Still 206 nm to go- that's what happens when you don't move! I never thought I'd say this after the heat of the last few months but … BRRRR! With the strong northerlies came a significant drop in temperature and it's been downright chilly. This morning we rose to 64F/18C, 93% humidity. The winds had calmed during the night, but there was still a brisk 15+ knot winds blowing. Despite the sun, in the cockpit as the wind whistled through, it was cold and raw. I dug out long-sleeved shirts to keep us warm, but we just couldn't face long pants or shoes. Even though it was cool, the high humidity kept everything dewy and sticky. We had to squeegee the windscreen so we could see through it. No defrosters or windshield wipers on the boat!
As we departed Swansboro, we passed local shrimp boats tied up at the dock and weathered houses along the shore … very scenic and maritime-esque.
We had planned this as a very short day ... for two reasons. First, planning evening anchorages for the next couples of legs was difficult. There weren't many anchorages that would accommodate our 7'2” draft (2.1m), so we chose a closer anchorage for tonight and two anchorages further up the ICW that were about 60 nm apart. The second reason for the short day? As you know, we are lazy sailors and we can easily rationalize short days. Enough said. Unfortunately, though it was a short day, we still left before 0600 in order to time the rising tide for passing shoal areas.
We headed up the ICW, under the Emerald Isle Bridge and across the wide, flat expanse of the Bogue Sound. The wind whipped up the waves and there were whitecaps until we reached the relative shelter of Morehead City. We smelled wood and sawdust as the huge bulk container vessels unloaded their wood pulp into the waiting barges.
As we turned the corner at the end of the commercial docks, we were exposed to the Morehead City Inlet. The current was in direct conflict with the wind and the waters roiled. We passed through the open, bascule Carolina Coastal Railroad Bridge and then immediately under the fixed Morehead City-Newport River Bridge.

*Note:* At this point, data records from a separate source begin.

@[simp] theorem Talus.ack_rings (t : Talus) (v : Nat) (c : St) : (t.ack v c).rings = t.rings := rfl

@[simp] theorem Talus.ackIn_rings (t : Talus) (views : List Nat) (code : Nat) : (t.ackIn views code).rings = t.rings := by
  unfold Talus.ackIn
  split
  · rfl
  · rename_i a _
    clear * -
    induction views generalizing t with
    | nil => rfl
    | cons v l ih => simp only [List.foldl_cons]; exact ih _

theorem State.ringSet_calm {s₀ s : State} (k : Calm s₀ s) (f : Flight) : Calm s₀ (State.ringSet s f) := by
  unfold State.ringSet
  repeat' first
    | with_reducible assumption
    | with_reducible apply State.flushDrops_calm
    | with_reducible apply State.failCmd_calm
    | with_reducible apply State.okCmd_calm
    | with_reducible apply calm_modRing
    | (intro h; simp at h; done)
    | exact id
    | intro _
    | split
    | dsimp only
    | with_reducible rfl
    | simp
    | omega

theorem State.alarmAck_calm {s₀ s : State} (k : Calm s₀ s) (f : Flight) : Calm s₀ (State.alarmAck s f) := by
  unfold State.alarmAck
  repeat' first
    | with_reducible assumption
    | with_reducible apply State.failCmd_calm
    | with_reducible apply State.okCmd_calm
    | with_reducible apply calm_setTalus
    | (intro h; simp at h; done)
    | exact id
    | intro _
    | split
    | dsimp only
    | with_reducible rfl
    | simp
    | omega

theorem talHeadWrite_calm {s₀ s : State} (k : Calm s₀ s) (fn : Nat) (ofModule : Bool) (v : Word) : Calm s₀ (talHeadWrite fn ofModule v s) := by
  unfold talHeadWrite
  repeat' first
    | with_reducible assumption
    | with_reducible apply State.flushDrops_calm
    | with_reducible apply calm_modRing
    | (intro h; simp at h; done)
    | exact id
    | intro _
    | split
    | dsimp only
    | with_reducible rfl
    | simp
    | omega

theorem coalesceWindowEnd_calm {s₀ s : State} (k : Calm s₀ s) (ring : Nat) (idx : Nat) : Calm s₀ (coalesceWindowEnd ring idx s) := by
  unfold coalesceWindowEnd
  repeat' first
    | with_reducible assumption
    | with_reducible apply State.deliver_calm
    | with_reducible apply calm_modRing
    | (intro h; simp at h; done)
    | exact id
    | intro _
    | split
    | dsimp only
    | refine Calm.snd (by assumption) ?_
    | refine Calm.fst (by assumption) ?_
    | with_reducible rfl
    | simp
    | omega

theorem evtDroppedRecord_calm {s₀ s : State} (k : Calm s₀ s) (ring : Nat) (cls : Nat) : Calm s₀ (evtDroppedRecord ring cls s) := by
  unfold evtDroppedRecord
  repeat' first
    | with_reducible assumption
    | with_reducible apply State.flushDrop_calm
    | (intro h; simp at h; done)
    | exact id
    | intro _
    | split
    | dsimp only
    | refine Calm.snd (by assumption) ?_
    | refine Calm.fst (by assumption) ?_
    | with_reducible rfl
    | simp
    | omega

theorem alarmConditionEnd_calm {s₀ s : State} (k : Calm s₀ s) (idx : Nat) : Calm s₀ (alarmConditionEnd idx s) := by
  unfold alarmConditionEnd
  repeat' first
    | with_reducible assumption
    | with_reducible apply State.deliver_calm
    | with_reducible apply calm_setTalus
    | (intro h; simp at h; done)
    | exact id
    | intro _
    | split
    | dsimp only
    | refine Calm.snd (by assumption) ?_
    | refine Calm.fst (by assumption) ?_
    | with_reducible rfl
    | simp
    | omega
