/-- The index operands of a row, each with the number of things of its kind. -/
def Instr.names : Instr → List (Nat × Nat)
  | .statusGet a b | .serviceEnter a b | .restEnter a b | .partCreate a b | .partDestroy a b | .partSet a b |
    .ctxCreate a b | .ctxDestroy a b | .ctxSave a b | .ctxRestore a b | .modelLoad a b | .modelDrop a b |
    .modelPin a b | .modelUnpin a b | .quarryStat a b | .regionCreate a b | .regionDestroy a b |
    .regionMap a b | .regionUnmap a b | .progLoad a b | .runPassage a b | .fetch a b | .resultDrop a b |
    .groupCreate a b | .groupDestroy a b | .copy a b | .fill a b | .codecOpen a b | .codecClose a b |
    .codecEncode a b | .codecDecode a b | .attest a b | .sessionOpen a b | .sessionClose a b |
    .signerAdd a b | .signerRemove a b | .debugUnlock a b | .ringSet a b | .alarmAck a b | .inject a b |
    .injectClear a b | .sealUnknownOpcode a b | .ctxSwitchOutEnd a b | .ctxSwitchInEnd a b |
    .ctxTeardownEnd a b => [(a, 16), (b, 256)]
  | .serviceModeSwitch | .restEntryEnd | .restWakeEnd | .vinDebounceExpire | .supplyShutdown |
    .modRstRelease | .startupTimeout | .perstRelease | .vfEnableClear | .getState | .getThermal |
    .imageDiscard | .entropyHealthFail => []
  | .orderedStart a _ | .commandCompletion a _ | .mbxCqCfgWrite a _ | .mbxCqHeadWrite a _ |
    .busMasterEnableWrite a _ | .unsupportedRequest a _ => [(a, 16)]
  | .talHeadWrite a _ _ | .registerWrite a _ _ | .hdmDecoderCommit a _ _ => [(a, 16)]
  | .pwrWakeWrite _ | .geoSvnCommitWrite _ | .encodeFrameStart _ | .encodeFrameEnd _ | .decodeFrameEnd _ |
    .decodeBudgetExpire _ | .alarmConditionEnd _ | .powerLimitEpisodeEnd _ | .vinExcursion _ |
    .pwrGoodInDeassert _ | .wakePin _ | .modRstAssert _ | .startupStepEnd _ | .perstAssert _ | .hostSnoop _ |
    .atsTranslationRefused _ | .ideIntegrityFail _ | .mgmtAlarmAck _ | .getVersion _ | .getCapabilities _ |
    .getDigests _ | .heartbeat _ | .endSession _ => []
  | .passageEnqueue a | .passageSelect a | .lineIssue a | .mm a | .mmList a | .mmListEntryRead a |
    .mmChain a | .mmArrive a | .accClear a | .accSpill a | .accResume a | .accDrain a | .accGate a |
    .accSatclr a | .vAdd a | .vSub a | .vMul a | .vFma a | .vMax a | .vMin a | .vAbs a | .vNeg a | .vScale a |
    .vAddi a | .vCvt a | .vDither a | .vGadd a | .vRsum a | .vRmax a | .vRwel a | .vArgmax a | .vEpi a |
    .vOsm a | .vDwconv a | .vGconv a | .vbExp a | .vbLog a | .vbRsqrt a | .vbRcp a | .vbSigmoid a |
    .vbTanh a | .vbGelu a | .vbSilu a | .vbSin a | .vbCos a | .vbCompress a | .vbExpand a | .vbPermute a |
    .vbGumbel a | .vbCrop a | .xfRun a | .xfPaged a | .cAllredSum a | .cAllredMax a | .cAllredWelf a |
    .cRedscat a | .cBcast a | .cAll2all a | .cAllgather a | .cGatherArrive a | .cBarrier a | .flDraw a |
    .loopBegin a | .loopEnd a | .loopr a | .twait a | .fence a => [(a, 8)]
  | .opEnd a b _ => [(a, 8), (b, 8)]
  | .passageEnd a _ | .passageStall a _ | .vLd a _ | .vSt a _ => [(a, 8)]
  | .hsTimeout _ a _ => [(a, 16)]
  | .nop a b | .replayWindowEnd a b => [(a, 8), (b, 8)]
  | .collectiveMeet a b c => [(a, 16), (b, 256), (c, 16)]
  | .gatherUnitArrive a b _ => [(a, 8), (b, 16)]
  | .collWatchdogExpire a b => [(a, 8), (b, 16)]
  | .quarryLoadEnd a _ b c => [(a, 16), (b, 64), (c, 8)]
  | .flitReceive a b _ _ => [(a, 8), (b, 8)]
  | .scrubPass a _ _ => [(a, 8)]
  | .coalesceWindowEnd a _ | .evtDroppedRecord a _ => [(a, 17)]
  | .stackTempReading a b => [(a, 24), (b, 256)]
  | .junctionTempReading a b => [(a, 9), (b, 256)]
  | .drawLimitReached _ _ | .powerOn _ _ | .injectArm _ _ | .keyExchange _ _ | .finish _ _ | .keyUpdate _ _ |
    .chunkGet _ _ => []
  | .calLoadSample a _ | .recalEnd a _ => [(a, 32)]
  | .recalStart a => [(a, 32)]
  | .functionLevelReset a | .vfEnableSet a => [(a, 16)]
  | .hostLinkTrained _ _ _ _ | .getCertificate _ _ _ _ => []
  | .hdmRead a => [(a, 2 ^ 44)]
  | .hdmWrite a _ => [(a, 2 ^ 44)]
  | .bisnpResponse a _ => [(a, 2 ^ 38)]
  | .biTimeout a => [(a, 2 ^ 38)]
  | .imageStage a _ _ => [(a, 2)]
  | .imageSeal a _ => [(a, 2)]
  | .negotiateAlgorithms _ _ _ _ _ => []
  | .challenge _ _ _ | .getMeasurements _ _ _ | .vendorDefinedRequest _ _ _ => []
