/-- PART_DESTROY of a partition that exists, other than the first, ends it (R397, R402). -/
theorem partDestroy_ends (low : 1 ≤ f.arg 0 1) (high : f.arg 0 1 ≤ 15) (live : (s.part (f.arg 0 1)).live = true) :
    partDestroy s f = (s.destroyPart (f.arg 0 1) f.seq).okCmd f := by
  have named : ¬ (f.arg 0 1 = 0 ∨ 15 < f.arg 0 1) := by omega
  simp [partDestroy, named, live]

end

/-- Settles O4: each ready command performs at its seal, and the end of a partition leaves the rest as it was. -/
theorem partitionCommands : Obligations.PartitionCommands := by
  unfold Obligations.PartitionCommands
  intro fn k s
  refine ⟨fun ready => ?_, fun ready => ?_, fun ready => ?_⟩
  · intro a f p q low high inRange absent bases blocks fits
    exact exec_ready ready (partCreate_makes (s := a) (f := f) low high inRange absent blocks fits)
  · intro a f p q high inRange live bases blocks fits unused t
    have changes := partSet_changes (s := a) (f := f) high inRange live blocks fits unused
    refine ⟨fun stays => ?_, fun had gone waits => ?_⟩
    · refine exec_ready ready (changes.trans (if_neg fun withdraws => ?_))
      obtain ⟨had, gone, waits⟩ := withdraws
      rcases stays with hadNot | stillHas | closed
      · exact Bool.false_ne_true (hadNot.symm.trans had)
      · exact Bool.false_ne_true (gone.symm.trans stillHas)
      · exact Bool.false_ne_true (waits.symm.trans closed)
    · exact exec_ready ready (changes.trans (if_pos ⟨had, gone, waits⟩))
  · intro f p count low high live
    let a := s.accepting .partDestroy fn k
    have there : p < a.parts.length := by simp only [a, State.admit_parts, count]; omega
    obtain ⟨others, sessions, hub, power, port, geode, -⟩ := a.destroyPart_rest p f.seq
    refine ⟨(a.destroyPart p f.seq).okCmd f, exec_ready ready (partDestroy_ends (s := a) (f := f) low high live),
      a.destroyPart_gone there f.seq, others, sessions, ?_, power, port, geode, fun quiet => ?_⟩
    · rw [State.okCmd_hub, hub]
      rfl
    · exact State.destroyPart_quiet (s := a) quiet p f.seq

/-! ### Models (R302, R303, R310, R311, R389) -/

section
variable {s : State} {f : Flight} {m : Model}

/-- The checks of a MODEL_LOAD of `n` parts under handle `h` that go before the parts are read all pass: `a` is the state after
the entries `as` were read (R302, R303, R311). -/
structure State.LoadChecked (s a : State) (f : Flight) (bs : List Byte) (as : List PartArg) : Prop where
  low : 1 ≤ f.arg 0 1
  high : f.arg 0 1 ≤ 64
  known : f.arg 4 4 ≠ 0 → ∃ m, (s.part f.fn).model? (f.arg 4 4) = some m ∧ m.isLoading = false
  read : s.hostIn f f.cmd.code 1 (f.arg 8 8) (80 * f.arg 0 1) = (a, .ok bs)
  entries : (List.range (f.arg 0 1)).map (partArgAt bs) = as
  parts : ∀ x ∈ as, x.clean = true ∧ 1 ≤ x.size ∧ x.size ≤ 1024 ∧ x.mask ≠ 0 ∧
    ∀ k ∈ maskList x.mask 8, bitOf (s.part f.fn).q.mask k = true
  places : ∀ k < 8, (as.filter fun x => bitOf x.mask k).length ≤ 8
  unheld : f.arg 4 4 ≠ 0 → a.modelHeld f.fn (f.arg 4 4) = false
  count : f.arg 4 4 = 0 → (s.part f.fn).models.length < 256
  frames : ∀ k < 8, partFrames (as.map fun x => (x.size, x.mask)) k ≤ a.framesFree f.fn k +
    partFrames ((((s.part f.fn).model? (f.arg 4 4)).map fun m => m.parts.map fun x => (x.size, x.mask)).getD []) k

/-- The state in which a load keeps the parts that it read: under a fresh handle, or in the place of the model of its handle,
with hot copies where they are asked for and fit (R302, R303, R313). -/
def State.keepParts (s : State) (f : Flight) (l : List (PartArg × List Byte)) : State :=
  let g := if f.arg 4 4 = 0 then s.nextHandle else f.arg 4 4
  let parts := l.map fun x =>
    ({ size := x.1.size, mask := x.1.mask, bytes := Memory.write [] 0 x.2,
       places := (maskList x.1.mask 8).map fun k =>
        { slab := k, hot := false, pinned := false, lastUse := 0, damaged := false, loading := [] } } : MPart)
  let b := (if f.arg 4 4 = 0 then s.setNextHandle (s.nextHandle + 1) else s).modPart f.fn fun q =>
    { q with models := (q.models.filter fun m => m.handle != g) ++ [{ handle := g, parts := parts }] }
  let spots := ((List.range (f.arg 0 1)).map fun i => (maskList (nth parts i).mask 8).map fun k =>
    (i, k, (nth parts i).size)).flatten
  let r := if bitOf (f.arg 1 1) 0 then b.heat f.fn g f.seq spots else (b, 2 ^ f.arg 0 1 - 1)
  (r.1.dropBad fun x => match x with
    | .cold q m _ _ _ | .hot q m _ _ _ => q == f.fn && m == g
    | _ => false).okCmd f r.2 [] g

/-- A MODEL_LOAD whose checks pass and whose parts are read keeps them (R303). -/
theorem modelLoad_keeps {a b : State} {bs : List Byte} {as : List PartArg} {l : List (PartArg × List Byte)}
    (checked : s.LoadChecked a f bs as) (parts : a.readParts f (bitOf (f.arg 1 1) 1) 0 as = (b, .ok l)) :
    modelLoad s f = b.keepParts f l := by
  obtain ⟨low, high, known, read, entries, fine, places, unheld, count, frames⟩ := checked
  have number : (decide (f.arg 0 1 = 0) || decide (64 < f.arg 0 1)) = false := by simp; omega
  have found : (decide (f.arg 4 4 ≠ 0) && ((s.part f.fn).model? (f.arg 4 4)).isNone) = false := by
    by_cases named : f.arg 4 4 = 0
    · simp [named]
    · obtain ⟨m, is, -⟩ := known named
      simp [is]
  have clean : (as.any fun x => !x.clean) = false := by
    simpa using fun x mem => (fine x mem).1
  have inRange : ((as.any fun x => decide (x.size = 0) || decide (1024 < x.size) || decide (x.mask = 0) ||
        (maskList x.mask 8).any fun k => !bitOf (s.part f.fn).q.mask k) ||
      (List.range 8).any fun k => decide (8 < (as.filter fun x => bitOf x.mask k).length)) = false := by
    simp only [Bool.or_eq_false_iff, List.any_eq_false, List.mem_range, decide_eq_true_eq, Bool.not_eq_true,
      Bool.or_eq_false_iff, decide_eq_false_iff_not, Bool.not_eq_false', Nat.not_lt]
    exact ⟨fun x mem => by
      obtain ⟨-, nonempty, small, somewhere, own⟩ := fine x mem
      exact ⟨⟨⟨by omega, small⟩, somewhere⟩, own⟩, places⟩
  have free : (decide (f.arg 4 4 ≠ 0) && (a.modelHeld f.fn (f.arg 4 4) ||
      (((s.part f.fn).model? (f.arg 4 4)).map Model.isLoading).getD false)) = false := by
    by_cases named : f.arg 4 4 = 0
    · simp [named]
    · obtain ⟨m, is, idle⟩ := known named
      simp [unheld named, is, idle]
  have few : (decide (f.arg 4 4 = 0) && decide (256 ≤ (s.part f.fn).models.length)) = false := by
    simpa using count
  have fit : ((List.range 8).any fun k => decide (a.framesFree f.fn k + partFrames ((((s.part f.fn).model? (f.arg 4 4)).map
      fun m => m.parts.map fun x => (x.size, x.mask)).getD []) k < partFrames (as.map fun x => (x.size, x.mask)) k)) = false := by
    simpa using frames
  unfold modelLoad
  simp only [number, found, read, entries, clean, inRange, free, few, fit, parts, Bool.false_eq_true, if_false]
  unfold State.keepParts
  by_cases fresh : f.arg 4 4 = 0
  · simp only [if_pos fresh] <;> rfl
  · simp only [if_neg fresh] <;> rfl
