-- ==== Sys2Proof/Laws/Reader.lean ====
section
/-! SUPPORT. What the reader's internal operations can do (41_bitreader.md R131, R132): their frame, the invariant they
keep, and the bits of SRC they deliver. -/

namespace Sys2Proof.Machine

/-! ### The frame of the reader -/

/-- Everything but BR and the source is the same. -/
structure ReaderFrame (s t : State) : Prop where
  chunkBytes : t.chunkBytes = s.chunkBytes
  bw : t.bw = s.bw
  tc : t.tc = s.tc
  node : t.node = s.node
  phase : t.phase = s.phase
  sink : t.sink = s.sink
  host : t.host = s.host
  srcBytes : t.src.bytes = s.src.bytes

theorem ReaderFrame.refl (s : State) : ReaderFrame s s := ⟨rfl, rfl, rfl, rfl, rfl, rfl, rfl, rfl⟩

theorem ReaderFrame.trans {s t u : State} (h : ReaderFrame s t) (k : ReaderFrame t u) : ReaderFrame s u :=
  ⟨k.1.trans h.1, k.2.trans h.2, k.3.trans h.3, k.4.trans h.4, k.5.trans h.5, k.6.trans h.6, k.7.trans h.7,
    k.8.trans h.8⟩

theorem advanceCursor_frame (s : State) : ReaderFrame s (advanceCursor s) :=
  ⟨by simp, by simp, by simp, by simp, by simp, by simp, by simp, by simp⟩

theorem srcTransaction_frame (n : Nat) (r : SrcReply) (s : State) : ReaderFrame s (srcTransaction n r s) :=
  ⟨rfl, rfl, rfl, rfl, rfl, rfl, rfl, rfl⟩

/-- What a Data answer leaves, before its first bit is delivered (R131, R54). -/
def refilled (k : Nat) (first : Byte) (rest : List Byte) (s : State) : State :=
  loadBuffer (first :: rest.take (dataCount k s - 1)) (srcTransaction (dataCount k s) (.data (dataCount k s)) s)

/-- What `ReadBit()` can do (R131): deliver a buffered bit, repeat Eos, meet the end, refill and deliver, or fail. -/
theorem readBit_cases (s : State) :
    (∃ byte, s.br.r_buf[s.br.r_pos]? = some byte
        ∧ readBit s = .done (some (streamBit byte s.br.r_bit)) (advanceCursor s))
    ∨ (s.br.r_buf[s.br.r_pos]? = none ∧ s.br.r_eos = true ∧ readBit s = .done none s)
    ∨ (s.br.r_buf[s.br.r_pos]? = none ∧ s.br.r_eos = false ∧ srcLeft s = [] ∧ (∃ k, nextSrcAnswer s = .data k)
        ∧ readBit s = .done none (setREos (srcTransaction 0 .ended s)))
    ∨ (s.br.r_buf[s.br.r_pos]? = none ∧ s.br.r_eos = false
        ∧ ∃ k first rest, nextSrcAnswer s = .data k ∧ srcLeft s = first :: rest
        ∧ readBit s = .done (some (streamBit first 0)) (advanceCursor (refilled k first rest s)))
    ∨ (s.br.r_buf[s.br.r_pos]? = none ∧ s.br.r_eos = false ∧ ∃ a, nextSrcAnswer s = .fail a
        ∧ readBit s = .raised .ioError
            (scrambleReader (setRFail (srcTransaction (min a (mostBytes s)) .failed s)))) := by
  cases hb : s.br.r_buf[s.br.r_pos]? with
  | some byte => exact .inl ⟨byte, rfl, by simp [readBit, hb]⟩
  | none =>
    right
    cases he : s.br.r_eos with
    | true => exact .inl ⟨rfl, rfl, by simp [readBit, hb, he]⟩
    | false =>
      right
      cases ha : nextSrcAnswer s with
      | fail a => exact .inr (.inr ⟨rfl, rfl, a, rfl, by simp [readBit, hb, he, srcRead, ha]⟩)
      | data k =>
        cases hl : srcLeft s with
        | nil => exact .inl ⟨rfl, rfl, rfl, ⟨k, rfl⟩, by simp [readBit, hb, he, srcRead, ha, hl]⟩
        | cons first rest =>
          exact .inr (.inl ⟨rfl, rfl, k, first, rest, rfl, rfl, by simp [readBit, hb, he, srcRead, ha, hl, refilled]⟩)

theorem refilled_frame (k : Nat) (first : Byte) (rest : List Byte) (s : State) :
    ReaderFrame s (refilled k first rest s) := ⟨rfl, rfl, rfl, rfl, rfl, rfl, rfl, rfl⟩

theorem readBit_frame (s : State) : (readBit s).leaves (ReaderFrame s) := by
  obtain ⟨_, _, h⟩ | ⟨_, _, h⟩ | ⟨_, _, _, _, h⟩ | ⟨_, _, k, f, r, _, _, h⟩ | ⟨_, _, a, _, h⟩ := readBit_cases s <;> rw [h]
  · exact advanceCursor_frame s
  · exact .refl s
  · exact ⟨rfl, rfl, rfl, rfl, rfl, rfl, rfl, rfl⟩
  · exact (refilled_frame k f r s).trans (advanceCursor_frame _)
  · exact ⟨rfl, rfl, rfl, rfl, rfl, rfl, rfl, rfl⟩

theorem readBitList_frame (n : Nat) (s : State) : (readBitList n s).leaves (ReaderFrame s) := by
  induction n generalizing s with
  | zero => exact .refl s
  | succ n ih =>
    refine Res.leaves_bind (readBit_frame s) (fun _ h => h) fun r t h => ?_
    cases r with
    | none => exact h
    | some b => exact Res.leaves_bind (ih t) (fun _ k => h.trans k) fun _ _ k => h.trans k

theorem readBits_frame (n : Nat) (s : State) : (readBits n s).leaves (ReaderFrame s) :=
  Res.leaves_bind (readBitList_frame n s) (fun _ h => h) fun _ _ h => h

/-! ### The invariant of the reader -/

/-- What a reader operation needs and keeps: the reader's invariant and a chunk size of at least 1. -/
def ReaderOk (s : State) : Prop := 1 ≤ s.chunkBytes ∧ ReaderInv s

theorem length_srcLeft (s : State) : (srcLeft s).length = s.src.bytes.length - s.src.src_pos := by
  simp [srcLeft]

theorem mostBytes_le (s : State) : mostBytes s ≤ s.chunkBytes ∧ mostBytes s ≤ s.src.bytes.length - s.src.src_pos := by
  unfold mostBytes
  rw [length_srcLeft]
  omega

/-- A Data answer carries 1 to min(max, bytes left) bytes (R54). -/
theorem dataCount_bounds {s : State} (hc : 1 ≤ s.chunkBytes) (hl : srcLeft s ≠ []) (k : Nat) :
    1 ≤ dataCount k s ∧ dataCount k s ≤ s.chunkBytes ∧ dataCount k s ≤ (srcLeft s).length := by
  have h := List.length_pos_iff.mpr hl
  unfold dataCount mostBytes
  omega

/-- The bytes a Data answer hands over are the next of SRC (R54). -/
theorem refilled_buf {s : State} (hc : 1 ≤ s.chunkBytes) {first : Byte} {rest : List Byte}
    (hl : srcLeft s = first :: rest) (k : Nat) :
    (refilled k first rest s).br.r_buf = (srcLeft s).take (dataCount k s) := by
  have hb := dataCount_bounds hc (by rw [hl]; simp) k
  obtain ⟨n, hn⟩ : ∃ n, dataCount k s = n + 1 := ⟨dataCount k s - 1, by omega⟩
  simp [refilled, hl, hn]

theorem readerOk_advanceCursor {s : State} (h : ReaderOk s) (hp : s.br.r_pos < s.br.r_buf.length) :
    ReaderOk (advanceCursor s) := by
  obtain ⟨hc, hs, hi⟩ := h
  refine ⟨by simpa using hc, by simpa using hs, fun hf => ?_⟩
  have hf' : s.br.r_fail = false := by
    unfold advanceCursor at hf
    split at hf <;> exact hf
  obtain ⟨h1, h2, h3, h4, h5, h6⟩ := hi hf'
  have he : s.br.r_eos = false := by
    cases e : s.br.r_eos
    · rfl
    · have := (h4 e).1
      omega
  unfold advanceCursor
  split
  · exact ⟨hp, h2, fun _ => rfl, by simp [he], h5, h6⟩
  · exact ⟨h1, h2, fun e => by simp at e; omega, by simp [he], h5, h6⟩

theorem readerOk_refilled {s : State} (h : ReaderOk s) (he : s.br.r_eos = false) {first : Byte} {rest : List Byte}
    (hl : srcLeft s = first :: rest) (k : Nat) : ReaderOk (refilled k first rest s) := by
  obtain ⟨hc, hs, _⟩ := h
  have hb := dataCount_bounds hc (by rw [hl]; simp) k
  have hlen := length_srcLeft s
  have hbuf := refilled_buf hc hl k
  have hlb : (refilled k first rest s).br.r_buf.length = dataCount k s := by
    rw [hbuf, List.length_take]; omega
  have hpos : (refilled k first rest s).src.src_pos = s.src.src_pos + dataCount k s := rfl
  refine ⟨hc, ?_, fun _ => ⟨Nat.zero_le _, ?_, fun _ => rfl, ?_, ?_, ?_⟩⟩
  · show s.src.src_pos + dataCount k s ≤ s.src.bytes.length
    omega
  · rw [hlb]; exact hb.2.1
  · intro e
    exact absurd (he.symm.trans e) (by simp)
  · rw [hlb, hpos]; omega
  · rw [hlb, hbuf, hpos, Nat.add_sub_cancel, srcLeft, List.drop_take]
    congr 1
    omega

Eddies and whirlpools pulled and pushed the boat as it glided through.
Just up the way, we spotted Chimney Island, which by the way, is for sale. Though I'm not sure of its history, its name is obvious.
By mid-morning, it was warming up and comfortable again and we were ready to anchor. Newport Marshes is a tiny little spot just off the ICW that can accommodate about one boat the size of Nine of Cups. We found a fine little 15' pocket, dropped the hook and settled in for the rest of the day and night.
By the light of the full moon, everything looks beautiful.
Some new ICW info … We picked up a new navigation app by Navimatics called Charts and Tides, as recommended by Bob423 (aka Bob Sherer), a frequent and trusted contributor to Active Captain. This app overlays the Active Captain info on NOAA charts and it's pretty slick. It has lots of nifty features that we haven't even discovered yet. Though we're still learning about it, so far it's terrific. It's not just for the ICW, however, it also includes charts for the entire USA including Alaska, Hawaii and the US Caribbean islands. We're impressed!